Ольга Ивановна поискала проводку, подала ему и хотела опять пойти к своему столу, прочно занятому Офицеровым, но Андрей Петрович крепко ухватил ее за руку и начал что-то длинно объяснять, а сам время от времени шептал: «Стойте. Не связывайтесь!» Потом он попросил Ольгу Ивановну составить картотеку по всем проводкам материальных ценностей за 1941 год и далее до 1944 года. «Изволите видеть, они нам понадобятся для проверки баланса…»
Наконец, выдержав какое-то время, достаточное, по его мнению, чтобы проучить «обнаглевшую» Ольгу Ивановну, Офицеров встал, поцеловал руку Симочке и вышел из бухгалтерии, оставив после себя запах духов, вина. Все продолжали работать, как будто ничего не произошло. Минут через 20 после ухода Офицерова кончился рабочий день.
Все это время Вера ерзала на стуле и не знала, как ей подойти к Ольге Ивановне, в каких словах выразить свое возмущение Офицеровым и Симой, свое сочувствие.
Первой, как и всегда, упорхнула Симочка. Ушел Андрей Петрович, помахав на прощание рукой Ольге Ивановне и весело сказав: «Учитесь колымской жизни. То ли еще бывает».
Ольга Ивановна собиралась тоже уходить и натягивала какой-то старый плащ поверх лагерной телогрейки. И тут Верочка подошла к ней, обняла, ткнулась губами в щеку и стремительно выбежала на улицу.
К ее удивлению, мать не очень возмутилась, когда вечером она рассказала о случае в бухгалтерии. Софья Михайловна только грустно покачала головой: «Да, Верочка, такая здесь жизнь. Когда я прихожу лечить ребенка, они — сама любезность, а в глубине души считают нас последними людьми. Приходится делать вид, что не замечаешь их хамства. Иначе жить на Колыме нельзя».
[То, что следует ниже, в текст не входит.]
theorem test_witness_SupplyAndResetsComplete_1 :
    let s : State := arranged [Op.setEvq .sys (List.replicate 7 7)]
    (s.Inv) ∧
    (let p := s.blk.pwr
     ((s.powered .sys = true) ∧
      (s.evHeld sysEvt = true) ∧
      ((s.evq .sys).length < 8)) ∧
     ((p.vinGood = true) ∧
      (s.bit F.BON_STAT_VBATLOW = false)) ∧
     ((s.powered .lcs = true)) ∧
     ((s.powered .upd = true))) := by decide +kernel

theorem test_witness_SupplyAndResetsComplete_2 :
    let s : State := arranged [Op.pwr fun p => { p with vinGood := false }]
    (s.Inv) ∧
    (let p := s.blk.pwr
     (p.vinGood = false) ∧
     (p.railLost = false)) := by decide +kernel

theorem test_witness_SupplyAndResetsComplete_3 :
    let s : State := arranged [Op.pwr fun p => { p with vinGood := false, railLost := true }]
    (s.Inv) ∧
    (let p := s.blk.pwr
     (p.railLost = true)) := by decide +kernel

theorem test_witness_SupplyAndResetsComplete_4 :
    let s : State := arranged [Op.pwr fun p => { p with expired := some 0 }, pulsesAre 33]
    (s.Inv) ∧
    (let p := s.blk.pwr
     (s.powered .sys = true) ∧
     (let e := 0
      (p.expired = some e))) := by decide +kernel

theorem test_witness_SupplyAndResetsComplete_5 :
    let s : State := arranged [Op.pwr fun p => { p with dom := 0 }]
    (s.Inv) ∧
    (s.powered .sys = false) := by decide +kernel

theorem test_witness_SupervisionCompletes :
    let s : State := arranged [cfg [(Block.sys.run, 1)], Op.setEvq .sys (List.replicate 7 7)]
    (s.Inv) ∧
    (s.powered .sys = true) ∧
    (s.evHeld sysEvt = true) ∧
    ((s.evq .sys).length < 8) := by decide +kernel

theorem test_witness_RegisterBlocksComplete_1 :
    (let s : State := arranged [Op.domDown 11]
     let c : CoreId := 23
     let b : Block := .pxp
     let a : Nat := A.PXP_CFG 15
     let r : RegD := (regAt (A.PXP_CFG 15)).get (by decide)
     let f : FieldD := ((regAt (A.PXP_CFG 15)).get (by decide)).fields.head (by decide)
     (s.Inv) ∧
     (blockAt a = some b) ∧
     (a % 4 = 0) ∧
     (a ≠ b.base) ∧
     (regAt a = some r) ∧
     (f ∈ r.fields) ∧
     ((s.core c).storeSlots < 8) ∧
     (s.transactions < 192) ∧
     ((b = .gnt ∨ (b = .flk ∧ a ≠ A.FLK_SRC) ∨ (b = .pxp ∧ ∀ p < 16, a ≠ A.PXP_RDM_CTL p))) ∧
     (s.powered b = false)) ∧
    (let s : State := arranged [Op.domDown 11]
     let c : CoreId := 23
     (s.Inv) ∧
     ((s.core c).storeSlots < 8) ∧
     (s.transactions < 192) ∧
     ((s.powered .gpio = true)) ∧
     ((s.powered .mem = true)) ∧
     ((s.powered .sys = true))) := by decide +kernel

theorem test_witness_RegisterBlocksComplete_2 :
    let s : State := arranged [cfg [(Block.pxp.run, 1)]]
    let c : CoreId := 23
    let b : Block := .pxp
    let a : Nat := A.PXP_CFG 15
    let r : RegD := (regAt (A.PXP_CFG 15)).get (by decide)
    let f : FieldD := ((regAt (A.PXP_CFG 15)).get (by decide)).fields.head (by decide)
    (s.Inv) ∧
    (blockAt a = some b) ∧
    (a % 4 = 0) ∧
    (a ≠ b.base) ∧
    (regAt a = some r) ∧
    (f ∈ r.fields) ∧
    ((s.core c).storeSlots < 8) ∧
    (s.transactions < 192) ∧
    ((b = .gnt ∨ (b = .flk ∧ a ≠ A.FLK_SRC) ∨ (b = .pxp ∧ ∀ p < 16, a ≠ A.PXP_RDM_CTL p))) ∧
    (s.powered b = true) := by decide +kernel

theorem test_witness_RegisterBlocksComplete_3 :
    let s : State := arranged []
    let b : Block := .gpio
    (s.Inv) ∧
    (s.powered b = true) ∧
    (let plain := [Block.sys, .mem, .gnt, .bon].contains b
     let free := [Block.lcs, .recd, .gpio].contains b
     let evt : Fld × Fld × Fld := match b with
       | .sys => (F.SYS_EVT_EN, F.SYS_EVT_RILL, F.SYS_ERR_CFG_CAUSE)
       | .mem => (F.MEM_EVT_EN, F.MEM_EVT_RILL, F.MEM_ERR_CFG_CAUSE)
       | .gnt => (F.GNT_EVT_EN, F.GNT_EVT_RILL, F.GNT_ERR_CFG_CAUSE)
       | _ => (F.BON_CFG_EN, F.BON_CFG_RILL, F.BON_ERR_CFG_CAUSE)
     let rill := s.fld evt.2.1
     let usable := 4 ≤ rill ∧ s.bit (F.RILL_CFG_FEED (rillNo rill)) = false
     (s.bit b.run = false) ∧
     (free = true ∨ (plain = true ∧ (s.bit evt.1 = false ∨ usable)))) := by decide +kernel

theorem test_witness_RegisterBlocksComplete_4 :
    let s : State := arranged [cfg [(F.BON_CFG_EN, 1), (F.BON_CFG_RILL, 3)]]
    let b : Block := .bon
    (s.Inv) ∧
    (s.powered b = true) ∧
    (let plain := [Block.sys, .mem, .gnt, .bon].contains b
     let evt : Fld × Fld × Fld := match b with
       | .sys => (F.SYS_EVT_EN, F.SYS_EVT_RILL, F.SYS_ERR_CFG_CAUSE)
       | .mem => (F.MEM_EVT_EN, F.MEM_EVT_RILL, F.MEM_ERR_CFG_CAUSE)
       | .gnt => (F.GNT_EVT_EN, F.GNT_EVT_RILL, F.GNT_ERR_CFG_CAUSE)
       | _ => (F.BON_CFG_EN, F.BON_CFG_RILL, F.BON_ERR_CFG_CAUSE)
     let rill := s.fld evt.2.1
     let usable := 4 ≤ rill ∧ s.bit (F.RILL_CFG_FEED (rillNo rill)) = false
     (s.bit b.run = false) ∧
     (plain = true) ∧
     (s.bit evt.1 = true) ∧
     (¬ usable)) := by decide +kernel

theorem test_witness_RegisterBlocksComplete_5 :
    let s : State := arranged [cfg [(Block.sys.run, 1)]]
    let b : Block := .sys
    (s.Inv) ∧
    (s.powered b = true) ∧
    (let plain := [Block.sys, .mem, .gnt, .bon].contains b
     let free := [Block.lcs, .recd, .gpio].contains b
     (plain = true ∨ free = true) ∧
     (s.bit b.run = true) ∧
     ((∀ q, (s.rill q).pkt ≠ some (.block b.num)))) := by decide +kernel

theorem test_witness_RegisterBlocksComplete_6 :
    let s : State := arranged [cfg [(Block.oxb.run, 1)]]
    let b : Block := .oxb
    (s.Inv) ∧
    (s.powered b = true) ∧
    (b = .oxb) ∧
    (s.bit b.run = true) ∧
    (s.blk.stopping.getLsbD 14 = false) := by decide +kernel

theorem test_witness_RegisterBlocksComplete_7 :
    let s : State := arranged []
    let b : Block := .weir
    (s.Inv) ∧
    (s.powered b = true) ∧
    (b = .weir) ∧
    (s.bit b.run = false) ∧
    (s.bit F.WEIR_MISS_CFG_EN = false) := by decide +kernel

theorem test_witness_RegisterBlocksComplete_8 :
    let s : State := arranged [Op.core 23 fun k => { k with run := .halted, stores := [⟨5, 0xFF, 0⟩, ⟨7, 8, 1⟩] }]
    let c : CoreId := 23
    let b : Block := .recd
    (s.Inv) ∧
    (s.powered b = true) ∧
    (let k := s.core c
     let f := ⟨5, 0xFF, 0⟩
     let rest := [⟨7, 8, 1⟩]
     (k.stores = f :: rest) ∧
     (k.faults = []) ∧
     (s.issues c = false)) := by decide +kernel

theorem test_witness_RegisterBlocksComplete_9 :
    let s : State := arranged [Op.core 23 fun k => { k with run := .running, stores := [⟨5, 0xFF, 0⟩, ⟨7, 8, 1⟩] }]
    let c : CoreId := 23
    let b : Block := .recd
    (s.Inv) ∧
    (s.powered b = true) ∧
    (let k := s.core c
     let f := ⟨5, 0xFF, 0⟩
     let rest := [⟨7, 8, 1⟩]
     (k.stores = f :: rest) ∧
     (k.faults = []) ∧
     (s.issues c = true) ∧
     (k.exl = false) ∧
     (f.code < 2 ^ 8)) := by decide +kernel

theorem test_witness_RegisterBlocksComplete_10 :
    let s : State := arranged
        [regs 23 [(1, BitVec.ofNat 32 (A.PXP_CFG 15))], Op.core 23 fun k => { k with loads := List.replicate 7 ⟨[(9, 1)], .near, 0⟩ }]
    let c : CoreId := 23
    let d : RegNo := 4
    let a : RegNo := 1
    let imm : BitVec 16 := 0
    (s.Inv) ∧
    (s.ready c = true) ∧
    (s.memIdle) ∧
    (let k := s.fed c [d, a]
     let x := (k.rd a + imm.signExtend 32).toNat
     (k.loads.length < 8) ∧
     ((s.setCore c k).transactions < 192) ∧
     (k.sys = true) ∧
     (x % 4 = 0) ∧
     (let b : Block := .pxp
      let r : RegD := (regAt (A.PXP_CFG 15)).get (by decide)
      let f : FieldD := ((regAt (A.PXP_CFG 15)).get (by decide)).fields.head (by decide)
      (blockAt x = some b) ∧
      (regAt x = some r) ∧
      (f ∈ r.fields) ∧
      (s.powered b = true) ∧
      ([Block.weir, .rill, .pmap, .pxp, .etha, .ethb, .oxb, .upd, .gnt, .lcs, .mem, .sto, .svc, .drc].contains b = true))) := by decide +kernel

theorem test_witness_RegisterBlocksComplete_11 :
    let s : State := arranged [regs 23 [(1, BitVec.ofNat 32 (A.TSU_TIME_LO))], timeIs 0xFFFFFFFF]
    let c : CoreId := 23
    let d : RegNo := 4
    let a : RegNo := 1
    let imm : BitVec 16 := 0
    (s.Inv) ∧
    (s.ready c = true) ∧
    (s.memIdle) ∧
    (let k := s.fed c [d, a]
     let x := (k.rd a + imm.signExtend 32).toNat
     (k.loads.length < 8) ∧
     ((s.setCore c k).transactions < 192) ∧
     (k.sys = true) ∧
     (x % 4 = 0) ∧
     (let p := ((Block.tsu, A.TSU_TIME_LO, A.TSU_TIME_HI, s.now) : Block × Nat × Nat × Nat)
      (x = p.2.1) ∧
      (s.powered p.1 = true))) := by decide +kernel

theorem test_witness_RegisterBlocksComplete_12 :
    let s : State := arranged [regs 23 [(1, BitVec.ofNat 32 (A.PXP_CFG 15))], Op.domDown 11]
    let c : CoreId := 23
    let d : RegNo := 4
    let a : RegNo := 1
    let imm : BitVec 16 := 0
    (s.Inv) ∧
    (s.ready c = true) ∧
    (s.memIdle) ∧
    (let k := s.fed c [d, a]
     let x := (k.rd a + imm.signExtend 32).toNat
     (k.loads.length < 8) ∧
     ((s.setCore c k).transactions < 192) ∧
     (k.sys = true) ∧
     (x % 4 = 0) ∧
     (let b := .pxp
      (blockAt x = some b) ∧
      (s.powered b = false))) := by decide +kernel

theorem test_witness_OutputPads_1 :
    (let s : State := arranged
        [cfg [(Block.pxp.run, 1)], Op.shw fun h => { h with ports := h.ports.set 15 ⟨0, 0, none, 0, [], true, false, .idle⟩ }, timeIs 7]
     let p : Fin 16 := 15
     (s.powered .pxp = true) ∧
     ((s.port p).driven = true) ∧
     (s.bankB = false)) ∧
    (let s : State := arranged
        [cfg [(Block.pxp.run, 1)], Op.shw fun h => { h with ports := h.ports.set 15 ⟨0, 0, none, 0, [], true, false, .idle⟩ }, timeIs 7]
     ((s.bankA = false)) ∧
     ((s.domOn 12 = true))) := by decide +kernel

theorem test_witness_OutputPads_2 :
    (let s : State := arranged
        [padsUp, cfg [(Block.pxp.run, 1)], Op.shw fun h => { h with ports := h.ports.set 15 ⟨0, 0, none, 0, [], true, false, .idle⟩ }, timeIs 7]
     let p : Fin 16 := 15
     (s.powered .pxp = true) ∧
     ((s.port p).driven = true) ∧
     (let q := s.port p
      (s.bankB = true) ∧
      (q.sends = none) ∧
      (q.rdm = .idle))) ∧
    (let s : State := arranged
        [padsUp, cfg [(Block.pxp.run, 1)], Op.shw fun h => { h with ports := h.ports.set 15 ⟨0, 0, none, 0, [], true, false, .idle⟩ }, timeIs 7]
     (s.bankA = true) ∧
     (let owner := s.powered .oxb = true ∧ (s.fld F.OXB_STAT_STATE = 3 ∨ s.fld F.OXB_STAT_STATE = 4) ∧
        (s.pulses - s.blk.oxb.kick) * 1000 < s.fld F.OXB_WDOG_MS * 32768
      ((¬ owner)) ∧
      ((s.powered .met = true) ∧
       (s.running .met = false)))) := by decide +kernel
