/-- Bytes of a QUERY's query (R225), and at the source of an INSERT or a DELETE (R221, R222). -/
def Desc.queryBytes (d : Desc) (p : IndexParams) : Nat := p.dim * (if d.qInt8 then 1 else 2)
def Desc.itemBytes (d : Desc) (p : IndexParams) : Nat := d.k * (if d.opcode = 0x29 then 16 + p.vecBytes else 8)

/-- The 16 header bytes of a mailbox message (R374): version, opcode, TAG, LENGTH, STATUS and RETRY_US, little-endian (R5). -/
def mbxHead (version reserved op tag length status retryUs : Nat) : List Byte :=
  leBytes 4 (version % 256 + reserved % 256 * 2 ^ 8 + op % 65536 * 2 ^ 16) ++ leBytes 4 (tag % 65536) ++ leBytes 4 (length % 8192) ++
  leBytes 4 (status % 256 + retryUs % 16777216 * 2 ^ 8)

/-- The header bytes of a request (R374). -/
def MbxHdr.bytes (h : MbxHdr) (op : Nat) : List Byte := mbxHead h.proto h.reserved op h.tag h.length h.status h.retryUs

namespace Machine

/-- The bytes of a response (R374): header and body. -/
def MReply.bytes (x : MReply) (version : Nat) : List Byte :=
  let body := Config.tlvBody x.opcode x.vals
  mbxHead version 0 x.opcode x.tag body.length x.status.code x.retryUs ++ body

/-- Bytes of one BF16 token row (R387). -/
def Fmt.rowBytes (f : Fmt) : Nat := f.hkv * f.d * 4

end Machine

end Sys2Proof
end

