-- ==== Sys2Proof/Machine/Sched.lean ====
section
/-! DEFINITION. Cells and the step scheduler (R147 to R165), the SRAM frames (R83 to R90), cell accounting (R454, R455), shadow
runs (R428 to R432), and the commit of gradients (R134).
Log entries 3, 27, 28, 29, 31. -/

namespace Sys2Proof.Machine

open Sys2Proof

-- Cell accounting (R454, R455) and CELL_NS (R449).

/-- The stall reason of a cell in the order of R454; 0 when it is not stalled. -/
def Cell.stall (c : Cell) : Nat :=
  if c.spilling then 2 else if c.held.isSome then 4 else if c.item.isSome && !c.fed then (if c.preempting then 3 else 7) else 0

/-- The cell holds an item, a partial or a spill in progress. -/
def Cell.works (c : Cell) : Bool := c.item.isSome || c.held.isSome || c.spilling

/-- The run is a shadow run (R429). -/
def Cell.shadows (c : Cell) : Bool :=
  match c.item with
  | some i => decide (2 ≤ i.run)
  | none => false

/-- The part of some cycles of a cell that an open wait takes (log entry 27). -/
def openWait (kind c e n t0 t1 : Nat) : Nat := Config.openCount kind (75 * c + e) t0 t1 % (n + 1)

/-- Cycles of issue of a cell, after its throttled ones: the waits for a Cairn segment, for request context, for tiles and for a mesh
grant stall it, and no rule says how long; the rest is BUSY (R454). An item without its tiles waits for them when nothing else does. -/
def State.chargeOpen (s : State) (c e n t0 : Nat) (fed shadows : Bool) : State :=
  let at_ (i : Nat) : Ctr := .cirque c (128 + 16 * e + i)
  let crn := openWait 2 c e n t0 s.now
  let ctx := openWait 3 c e (n - crn) t0 s.now
  let crd := if fed then openWait 4 c e (n - crn - ctx) t0 s.now else 0
  let rest := n - crn - ctx - crd
  let s := ((s.bumpOpen (at_ 7) crn).bumpOpen (at_ 8) ctx).bumpOpen (at_ 10) crd
  if fed then
    let s := (s.bumpOpen (at_ 0) rest).bumpOpen (at_ 1) (crn + ctx + crd)
    if shadows then s.bumpOpen (at_ 12) rest else s
  else (s.bumpOpen (at_ 1) n).bumpOpen (at_ 9) rest

/-- Charge n cycles of a cell to its accounting block. Gated cycles of issue are THROTTLED stalls of an item (R167, R454). -/
def State.chargeCycles (s : State) (c e n : Nat) (x : Cell) (gated : Bool) : State :=
  let at_ (i : Nat) : Ctr := .cirque c (128 + 16 * e + i)
  let thr := n * (16 - s.sns.issueK) / 16
  if gated then s.bumpBy (at_ 11) n
  else if !x.works then s.bumpBy (at_ 2) n
  else if n = 0 then s
  else
    let s := (s.bumpBy (at_ 1) thr).bumpBy (at_ 3) thr
    if x.stall = 0 || x.stall = 7 then s.chargeOpen c e (n - thr) x.since (decide (x.stall = 0)) x.shadows
    else (s.bumpBy (at_ 1) (n - thr)).bumpBy (at_ (x.stall + 2)) (n - thr)

/-- Charge a cell up to now, and its ridge's CELL_NS. -/
def State.charge (s : State) (c e : Nat) (gated : Bool) : State :=
  let x := (s.cirque c).cell e
  let s := s.chargeCycles c e (cyclesIn x.since s.now) x gated
  let s := if x.works && !gated then
      match s.ownerOf c with
      | some r => s.modRidge r (fun g => { g with meter := { g.meter with cell := g.meter.cell + (s.now - x.since) } })
      | none => s
    else s
  s.modCell c e (fun x => { x with since := s.now })

/-- Charge every cell of a cirque up to now. -/
def State.chargeCirque (s : State) (c : Nat) : State :=
  (List.range 75).foldl (fun s e => s.charge c e ((s.cirque c).gated)) s

/-- Charge every cell of the node; `gated` when their clocks have not run (R455). -/
def State.chargeAll (s : State) (gated : Bool) : State :=
  (List.range 16).foldl (fun s c => (List.range 75).foldl (fun s e => s.charge c e (gated || (s.cirque c).gated)) s) s

/-- Change a cell: its time up to now is charged to what it did, and a change of stall reason is recorded (R459). -/
def State.onCell (s : State) (c e : Nat) (f : Cell → Cell) : State :=
  let before := ((s.cirque c).cell e).stall
  let s := ((s.charge c e (s.cirque c).gated).modCell c e f).modCirque c (fun q => { q with idleSince := s.now })
  let after := ((s.cirque c).cell e).stall
  if before = after then s else s.film 0x07 (.cell (75 * c + e)) ((s.ownerOf c).getD 31) [after]

-- Frames (R83 to R89).

/-- The set of a page in a slice: by its holding cirque and slot (R83). -/
def frameSet (key : Nat) : Nat := (key % slotsPerCirque + 7 * slotCirque key) % 60

/-- The key of a way of a set of slice d. -/
def frameKey (d set way : Nat) : Nat := (d * 60 + set) * 16 + way

/-- A fill of a frame of slice d with a page is in progress. -/
def State.filling (s : State) (d key : Nat) : Bool := (s.cirque d).fills.any (fun e => e.1 == key && e.2.1 != .stream)

/-- A fill of a page is in progress in a cirque (R86). -/
def State.fillIn (s : State) (d key : Nat) : Bool := (s.cirque d).fills.any (fun e => e.1 == key)

/-- The frame of slice d that holds a page, or that is being filled with it. -/
def State.frameAt (s : State) (d key : Nat) : Option Nat :=
  (s.frames.find? (fun e => e.1 / 960 == d && e.2.slot == key)).map (·.1)

/-- The page slot an item reads. -/
def State.itemSlot (s : State) (i : Item) : Option Nat :=
  match s.reqs.get? i.req with
  | none => none
  | some q => if q.opcode = 0x28 then none else (q.pages.find? (fun p => p.1 == i.page)).map (·.2)

/-- Some cell of a cirque reads a page. -/
def State.cellReads (s : State) (d key : Nat) : Bool :=
  (s.cirque d).cells.any (fun e => match e.2.item with
    | some i => s.itemSlot i == some key
    | none => false)

/-- A way of a set can be replaced, its reference bit apart (R88). -/
def State.wayFree (s : State) (d set way : Nat) : Bool :=
  match s.frames.get? (frameKey d set way) with
  | none => true
  | some f =>
    (match f.pinTo with
      | some t => decide (t < s.now)
      | none => true) && !s.cellReads d f.slot && !s.filling d f.slot

/-- The CLOCK hand over a set (R88): the way it stops at, with the reference bits it has cleared. R88 speaks of frames: a way that holds
none is taken when the hand reaches it, and not before (DESIGN CHOICE, log entry 29). -/
def State.clock (fuel : Nat) (s : State) (d set : Nat) : State × Option Nat :=
  match fuel with
  | 0 => (s, none)
  | fuel + 1 =>
    let h := (s.hands.get? (d * 60 + set)).getD 0
    let s := { s with hands := s.hands.set (d * 60 + set) ((h + 1) % 16) }
    let k := frameKey d set h
    let ref := match s.frames.get? k with
      | some f => f.refBit
      | none => false
    if s.wayFree d set h && !ref then (s, some h)
    else State.clock fuel { s with frames := s.frames.adjust k (fun f => { f with refBit := false }) } d set

/-- An injection meets the write of a frame (R433): one bit is corrected at the read and counted; two make the frame bad. The
weights of R423 take nothing of it (R434). -/
def State.hitFrame (s : State) (d set w : Nat) : State × Bool :=
  let pick (double : Bool) (t : InjTarget) : Bool := match t with
    | .checkFrame b c st wy _ => b == double && c == d && st == set && wy == w
    | .checkDram _ _ _ _ _ _ => false
    | .checkLocal _ _ _ _ => false
    | .pktDropBreakout _ => false
    | .pktDropConn _ => false
    | .ctxEvict _ => false
    | .cellStall _ _ _ => false
    | .linkRetrain _ => false
  match s.fire (pick true) with
  | some s => (s, true)
  | none => match s.fire (pick false) with
    | some s => (s.bumpN 2050, false)
    | none => (s, false)

/-- An injection meets the write of a cell's local store (R433). -/
def State.hitLocal (s : State) (c e : Nat) : State :=
  let pick (double : Bool) (t : InjTarget) : Bool := match t with
    | .checkLocal b q k _ => b == double && q == c && k == e
    | .checkDram _ _ _ _ _ _ => false
    | .checkFrame _ _ _ _ _ => false
    | .pktDropBreakout _ => false
    | .pktDropConn _ => false
    | .ctxEvict _ => false
    | .cellStall _ _ _ => false
    | .linkRetrain _ => false
  match s.fire (pick true) with
  | some s => s.modCell c e (fun x => { x with bad := true })
  | none => match s.fire (pick false) with
    | some s => s.bumpN 2052
    | none => s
В вечерней школе у Веры появился приятель — Иван Колосов.
Иван с начала войны был на фронте. В начале 44-го, тяжело раненный, попал в плен. Его освободили американцы. Иван рассказывал Вере, как сильно тянуло его на родину. Как ползли слухи, что всех, кто возвращается из плена, отправляют в лагеря. Как он, комсомолец, спорил, доказывал, что это вражеская пропаганда, что не может он отвечать за то, что, тяжело раненный, попал в плен, что надо верить тому, что говорят советские офицеры. А они говорили: «Родина ждет вас. Ваши семьи ждут вас». И Иван смело вышел вперед, когда советский представитель спросил: «Кто хочет вернуться на родину?»
Репатриантов посадили в поезд, украшенный лозунгами: «Родина ждет вас». В Негорелом пересадили в теплушки, заперли и повезли на Колыму. Во Владивостоке они — кто пять месяцев, а кто и дольше — сидели в следственной тюрьме. Большинство потом попало в лагерь. А Ивану повезло: ему разрешили жить на Колыме вольно, но без права выезда.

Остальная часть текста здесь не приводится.